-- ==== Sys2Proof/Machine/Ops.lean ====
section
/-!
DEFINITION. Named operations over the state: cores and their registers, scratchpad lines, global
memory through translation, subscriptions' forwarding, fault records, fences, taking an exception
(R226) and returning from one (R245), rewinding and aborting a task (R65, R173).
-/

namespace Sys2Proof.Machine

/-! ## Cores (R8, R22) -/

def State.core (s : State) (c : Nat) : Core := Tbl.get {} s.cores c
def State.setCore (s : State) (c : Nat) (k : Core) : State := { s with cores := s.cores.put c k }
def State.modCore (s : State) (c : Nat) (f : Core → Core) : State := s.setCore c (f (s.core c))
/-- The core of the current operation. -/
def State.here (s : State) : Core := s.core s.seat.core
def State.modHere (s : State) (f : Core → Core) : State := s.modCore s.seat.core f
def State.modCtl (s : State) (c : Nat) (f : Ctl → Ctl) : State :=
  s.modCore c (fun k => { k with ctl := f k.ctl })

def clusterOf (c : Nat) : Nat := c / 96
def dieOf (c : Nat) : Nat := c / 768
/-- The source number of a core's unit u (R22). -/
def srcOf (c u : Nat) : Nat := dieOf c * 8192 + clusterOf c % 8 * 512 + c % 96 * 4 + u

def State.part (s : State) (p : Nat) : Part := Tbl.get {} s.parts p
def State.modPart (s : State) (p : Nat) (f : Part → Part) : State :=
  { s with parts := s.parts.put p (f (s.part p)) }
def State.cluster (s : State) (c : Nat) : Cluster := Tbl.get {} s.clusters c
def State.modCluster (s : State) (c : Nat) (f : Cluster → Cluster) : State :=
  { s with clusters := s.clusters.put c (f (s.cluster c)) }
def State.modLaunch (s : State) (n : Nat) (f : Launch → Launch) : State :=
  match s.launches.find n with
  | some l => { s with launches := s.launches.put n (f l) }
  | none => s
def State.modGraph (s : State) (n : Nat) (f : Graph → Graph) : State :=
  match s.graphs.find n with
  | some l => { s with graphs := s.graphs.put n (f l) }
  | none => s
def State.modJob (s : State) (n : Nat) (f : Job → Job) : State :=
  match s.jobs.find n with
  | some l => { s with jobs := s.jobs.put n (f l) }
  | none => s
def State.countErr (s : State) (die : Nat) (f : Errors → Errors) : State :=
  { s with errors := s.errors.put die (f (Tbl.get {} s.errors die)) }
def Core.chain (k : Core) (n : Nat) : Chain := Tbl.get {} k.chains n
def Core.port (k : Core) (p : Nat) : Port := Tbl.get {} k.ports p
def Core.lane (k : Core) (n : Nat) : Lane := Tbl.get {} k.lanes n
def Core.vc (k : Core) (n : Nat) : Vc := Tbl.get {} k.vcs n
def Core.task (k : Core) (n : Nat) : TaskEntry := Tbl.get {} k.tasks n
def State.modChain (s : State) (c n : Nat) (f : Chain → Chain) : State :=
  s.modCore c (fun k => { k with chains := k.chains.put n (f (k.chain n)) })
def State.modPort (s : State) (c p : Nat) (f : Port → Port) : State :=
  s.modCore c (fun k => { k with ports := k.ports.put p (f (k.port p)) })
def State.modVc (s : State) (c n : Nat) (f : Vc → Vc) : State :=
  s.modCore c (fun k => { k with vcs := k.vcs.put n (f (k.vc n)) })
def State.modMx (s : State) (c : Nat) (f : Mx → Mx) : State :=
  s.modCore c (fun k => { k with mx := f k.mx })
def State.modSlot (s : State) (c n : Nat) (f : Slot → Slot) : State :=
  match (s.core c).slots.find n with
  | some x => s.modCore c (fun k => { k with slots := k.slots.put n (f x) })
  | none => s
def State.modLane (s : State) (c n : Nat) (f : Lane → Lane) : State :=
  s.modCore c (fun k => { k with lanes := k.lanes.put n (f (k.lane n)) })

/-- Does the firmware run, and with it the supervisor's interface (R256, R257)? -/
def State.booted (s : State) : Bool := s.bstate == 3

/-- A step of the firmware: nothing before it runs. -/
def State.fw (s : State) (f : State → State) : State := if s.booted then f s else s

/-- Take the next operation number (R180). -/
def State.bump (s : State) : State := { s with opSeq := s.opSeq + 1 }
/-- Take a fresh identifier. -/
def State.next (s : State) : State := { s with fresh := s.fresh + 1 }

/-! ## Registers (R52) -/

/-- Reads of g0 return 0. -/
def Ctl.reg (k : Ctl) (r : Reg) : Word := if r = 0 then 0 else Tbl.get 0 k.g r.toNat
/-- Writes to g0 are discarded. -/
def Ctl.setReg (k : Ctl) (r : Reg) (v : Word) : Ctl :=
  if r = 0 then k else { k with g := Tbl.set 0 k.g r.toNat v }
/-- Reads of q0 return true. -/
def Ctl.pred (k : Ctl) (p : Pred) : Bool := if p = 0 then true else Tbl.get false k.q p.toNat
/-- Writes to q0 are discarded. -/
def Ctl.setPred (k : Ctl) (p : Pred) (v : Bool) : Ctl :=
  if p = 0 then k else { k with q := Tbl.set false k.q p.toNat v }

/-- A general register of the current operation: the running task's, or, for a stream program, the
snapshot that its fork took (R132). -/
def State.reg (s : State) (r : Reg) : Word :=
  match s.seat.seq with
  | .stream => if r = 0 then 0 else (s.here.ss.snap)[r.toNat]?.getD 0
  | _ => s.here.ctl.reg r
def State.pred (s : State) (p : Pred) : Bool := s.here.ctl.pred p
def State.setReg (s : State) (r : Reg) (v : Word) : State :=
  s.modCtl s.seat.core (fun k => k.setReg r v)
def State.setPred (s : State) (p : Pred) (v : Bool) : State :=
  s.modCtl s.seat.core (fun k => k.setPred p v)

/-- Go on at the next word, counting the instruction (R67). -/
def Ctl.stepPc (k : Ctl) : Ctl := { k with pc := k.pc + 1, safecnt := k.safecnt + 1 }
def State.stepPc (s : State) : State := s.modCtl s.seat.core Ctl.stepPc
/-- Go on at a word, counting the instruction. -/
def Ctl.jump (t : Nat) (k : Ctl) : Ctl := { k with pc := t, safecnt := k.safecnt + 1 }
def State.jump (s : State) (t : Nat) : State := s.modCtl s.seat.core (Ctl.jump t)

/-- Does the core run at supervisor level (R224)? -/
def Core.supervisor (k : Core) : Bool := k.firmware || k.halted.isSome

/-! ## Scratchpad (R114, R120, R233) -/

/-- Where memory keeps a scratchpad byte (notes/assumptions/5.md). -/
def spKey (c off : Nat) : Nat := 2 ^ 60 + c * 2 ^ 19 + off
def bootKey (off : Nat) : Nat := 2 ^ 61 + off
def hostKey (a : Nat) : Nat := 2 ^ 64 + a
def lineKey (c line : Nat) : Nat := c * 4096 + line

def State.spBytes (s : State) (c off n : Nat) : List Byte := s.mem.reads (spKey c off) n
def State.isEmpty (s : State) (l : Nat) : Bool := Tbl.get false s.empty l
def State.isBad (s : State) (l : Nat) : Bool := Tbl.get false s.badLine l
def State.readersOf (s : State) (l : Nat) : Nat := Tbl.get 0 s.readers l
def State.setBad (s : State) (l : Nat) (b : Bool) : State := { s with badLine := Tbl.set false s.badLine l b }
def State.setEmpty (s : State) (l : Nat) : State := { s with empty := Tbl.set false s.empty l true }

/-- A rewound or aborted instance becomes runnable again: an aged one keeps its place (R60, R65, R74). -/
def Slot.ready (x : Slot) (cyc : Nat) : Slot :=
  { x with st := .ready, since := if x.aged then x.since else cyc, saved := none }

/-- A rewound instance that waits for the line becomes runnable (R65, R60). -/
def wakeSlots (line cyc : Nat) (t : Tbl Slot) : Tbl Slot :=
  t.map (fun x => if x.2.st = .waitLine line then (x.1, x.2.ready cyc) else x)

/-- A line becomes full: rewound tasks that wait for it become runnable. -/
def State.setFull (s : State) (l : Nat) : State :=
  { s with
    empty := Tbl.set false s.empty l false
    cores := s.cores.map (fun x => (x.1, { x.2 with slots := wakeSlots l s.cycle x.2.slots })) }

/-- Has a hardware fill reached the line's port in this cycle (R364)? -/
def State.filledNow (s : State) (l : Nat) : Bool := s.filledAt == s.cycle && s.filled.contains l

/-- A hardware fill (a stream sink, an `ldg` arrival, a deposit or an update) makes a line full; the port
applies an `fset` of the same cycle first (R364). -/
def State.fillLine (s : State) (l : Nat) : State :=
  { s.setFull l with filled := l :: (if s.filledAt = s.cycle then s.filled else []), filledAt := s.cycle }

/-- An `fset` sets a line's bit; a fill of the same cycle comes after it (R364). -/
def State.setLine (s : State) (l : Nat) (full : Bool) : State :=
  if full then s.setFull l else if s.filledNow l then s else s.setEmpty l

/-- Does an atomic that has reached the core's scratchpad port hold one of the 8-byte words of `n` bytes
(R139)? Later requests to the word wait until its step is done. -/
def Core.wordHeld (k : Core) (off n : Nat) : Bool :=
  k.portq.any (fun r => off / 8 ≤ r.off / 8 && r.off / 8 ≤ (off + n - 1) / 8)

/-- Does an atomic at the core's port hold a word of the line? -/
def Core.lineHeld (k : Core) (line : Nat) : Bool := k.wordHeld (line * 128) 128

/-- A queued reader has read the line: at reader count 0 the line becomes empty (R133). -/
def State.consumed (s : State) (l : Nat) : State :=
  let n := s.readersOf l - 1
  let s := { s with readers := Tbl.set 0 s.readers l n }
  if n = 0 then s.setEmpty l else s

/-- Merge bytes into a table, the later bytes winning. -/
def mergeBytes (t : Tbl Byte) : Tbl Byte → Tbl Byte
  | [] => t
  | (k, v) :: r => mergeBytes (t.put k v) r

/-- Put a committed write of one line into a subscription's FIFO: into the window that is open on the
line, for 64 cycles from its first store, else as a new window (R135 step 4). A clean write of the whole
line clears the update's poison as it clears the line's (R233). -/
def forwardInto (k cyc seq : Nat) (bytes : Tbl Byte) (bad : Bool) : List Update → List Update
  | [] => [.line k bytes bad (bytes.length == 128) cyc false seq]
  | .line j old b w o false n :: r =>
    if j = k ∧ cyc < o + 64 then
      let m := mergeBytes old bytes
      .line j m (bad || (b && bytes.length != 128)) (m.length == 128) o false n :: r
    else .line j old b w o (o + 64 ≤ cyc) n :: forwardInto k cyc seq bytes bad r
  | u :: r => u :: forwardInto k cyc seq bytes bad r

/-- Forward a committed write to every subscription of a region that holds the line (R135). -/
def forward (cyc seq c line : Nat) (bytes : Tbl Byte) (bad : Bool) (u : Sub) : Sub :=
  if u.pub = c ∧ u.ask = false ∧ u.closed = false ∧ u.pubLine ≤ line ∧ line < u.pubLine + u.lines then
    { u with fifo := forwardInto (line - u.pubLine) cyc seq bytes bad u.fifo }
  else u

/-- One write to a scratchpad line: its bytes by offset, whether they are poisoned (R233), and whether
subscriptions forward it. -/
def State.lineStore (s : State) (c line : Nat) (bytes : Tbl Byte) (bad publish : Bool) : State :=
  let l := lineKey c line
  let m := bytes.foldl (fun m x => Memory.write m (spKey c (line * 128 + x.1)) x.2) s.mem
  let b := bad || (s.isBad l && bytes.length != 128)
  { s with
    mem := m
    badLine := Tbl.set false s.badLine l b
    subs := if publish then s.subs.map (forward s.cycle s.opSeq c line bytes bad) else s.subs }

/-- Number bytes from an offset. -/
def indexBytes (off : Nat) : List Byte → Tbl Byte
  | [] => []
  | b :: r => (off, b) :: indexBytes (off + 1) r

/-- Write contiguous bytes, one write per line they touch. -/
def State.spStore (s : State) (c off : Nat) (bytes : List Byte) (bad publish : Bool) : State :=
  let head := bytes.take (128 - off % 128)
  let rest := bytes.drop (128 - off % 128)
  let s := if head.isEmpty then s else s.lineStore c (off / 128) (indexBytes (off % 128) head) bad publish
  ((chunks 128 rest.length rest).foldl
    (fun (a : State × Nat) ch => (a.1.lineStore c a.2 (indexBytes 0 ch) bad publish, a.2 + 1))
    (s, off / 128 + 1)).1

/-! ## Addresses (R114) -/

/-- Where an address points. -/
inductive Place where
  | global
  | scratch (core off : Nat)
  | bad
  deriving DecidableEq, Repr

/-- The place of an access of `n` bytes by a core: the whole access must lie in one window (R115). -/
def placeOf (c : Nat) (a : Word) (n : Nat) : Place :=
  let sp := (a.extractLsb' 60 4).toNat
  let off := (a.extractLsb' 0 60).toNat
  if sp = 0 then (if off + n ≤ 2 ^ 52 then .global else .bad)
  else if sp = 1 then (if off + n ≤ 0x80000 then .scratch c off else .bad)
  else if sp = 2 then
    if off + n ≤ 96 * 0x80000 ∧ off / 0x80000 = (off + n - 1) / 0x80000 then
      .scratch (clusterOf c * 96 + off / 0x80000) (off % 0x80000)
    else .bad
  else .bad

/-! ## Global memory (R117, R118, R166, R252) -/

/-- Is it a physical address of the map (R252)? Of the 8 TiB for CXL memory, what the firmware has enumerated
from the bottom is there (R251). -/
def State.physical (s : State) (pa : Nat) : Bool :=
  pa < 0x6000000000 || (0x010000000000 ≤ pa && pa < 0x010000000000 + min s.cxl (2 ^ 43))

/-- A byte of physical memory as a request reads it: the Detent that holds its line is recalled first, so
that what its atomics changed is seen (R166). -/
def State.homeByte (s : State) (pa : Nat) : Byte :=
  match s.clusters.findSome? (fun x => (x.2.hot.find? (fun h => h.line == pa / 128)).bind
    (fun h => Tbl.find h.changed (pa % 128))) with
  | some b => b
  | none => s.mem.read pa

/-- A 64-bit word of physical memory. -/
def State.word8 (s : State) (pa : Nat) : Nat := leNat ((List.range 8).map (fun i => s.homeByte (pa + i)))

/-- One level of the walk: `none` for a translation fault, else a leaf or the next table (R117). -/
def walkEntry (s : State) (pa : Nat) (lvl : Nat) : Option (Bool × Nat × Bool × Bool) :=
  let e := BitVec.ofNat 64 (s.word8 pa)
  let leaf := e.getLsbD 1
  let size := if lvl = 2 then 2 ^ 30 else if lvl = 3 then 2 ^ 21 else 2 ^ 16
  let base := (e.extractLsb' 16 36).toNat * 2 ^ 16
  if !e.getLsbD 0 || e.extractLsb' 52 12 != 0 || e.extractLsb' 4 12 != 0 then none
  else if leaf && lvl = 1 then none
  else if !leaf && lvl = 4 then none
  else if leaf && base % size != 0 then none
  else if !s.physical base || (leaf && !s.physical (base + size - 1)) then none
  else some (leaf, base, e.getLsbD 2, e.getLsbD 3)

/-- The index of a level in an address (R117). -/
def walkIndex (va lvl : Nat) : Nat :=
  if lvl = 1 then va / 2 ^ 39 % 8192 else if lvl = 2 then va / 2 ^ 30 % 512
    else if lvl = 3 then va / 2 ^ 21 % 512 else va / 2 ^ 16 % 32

● **Assignment**: Retype, in the same exact form, the lines of the material above from the line holding "from the bottom is there (R251). -/" through the line holding "table (R117). -/".

● **Response**:
from the bottom is there (R251). -/
def State.physical (s : State) (pa : Nat) : Bool :=
  pa < 0x6000000000 || (0x010000000000 ≤ pa && pa < 0x010000000000 + min s.cxl (2 ^ 43))

/-- A byte of physical memory as a request reads it: the Detent that holds its line is recalled first, so
that what its atomics changed is seen (R166). -/
def State.homeByte (s : State) (pa : Nat) : Byte :=
  match s.clusters.findSome? (fun x => (x.2.hot.find? (fun h => h.line == pa / 128)).bind
    (fun h => Tbl.find h.changed (pa % 128))) with
  | some b => b
  | none => s.mem.read pa

/-- A 64-bit word of physical memory. -/
def State.word8 (s : State) (pa : Nat) : Nat := leNat ((List.range 8).map (fun i => s.homeByte (pa + i)))

/-- One level of the walk: `none` for a translation fault, else a leaf or the next table (R117). -/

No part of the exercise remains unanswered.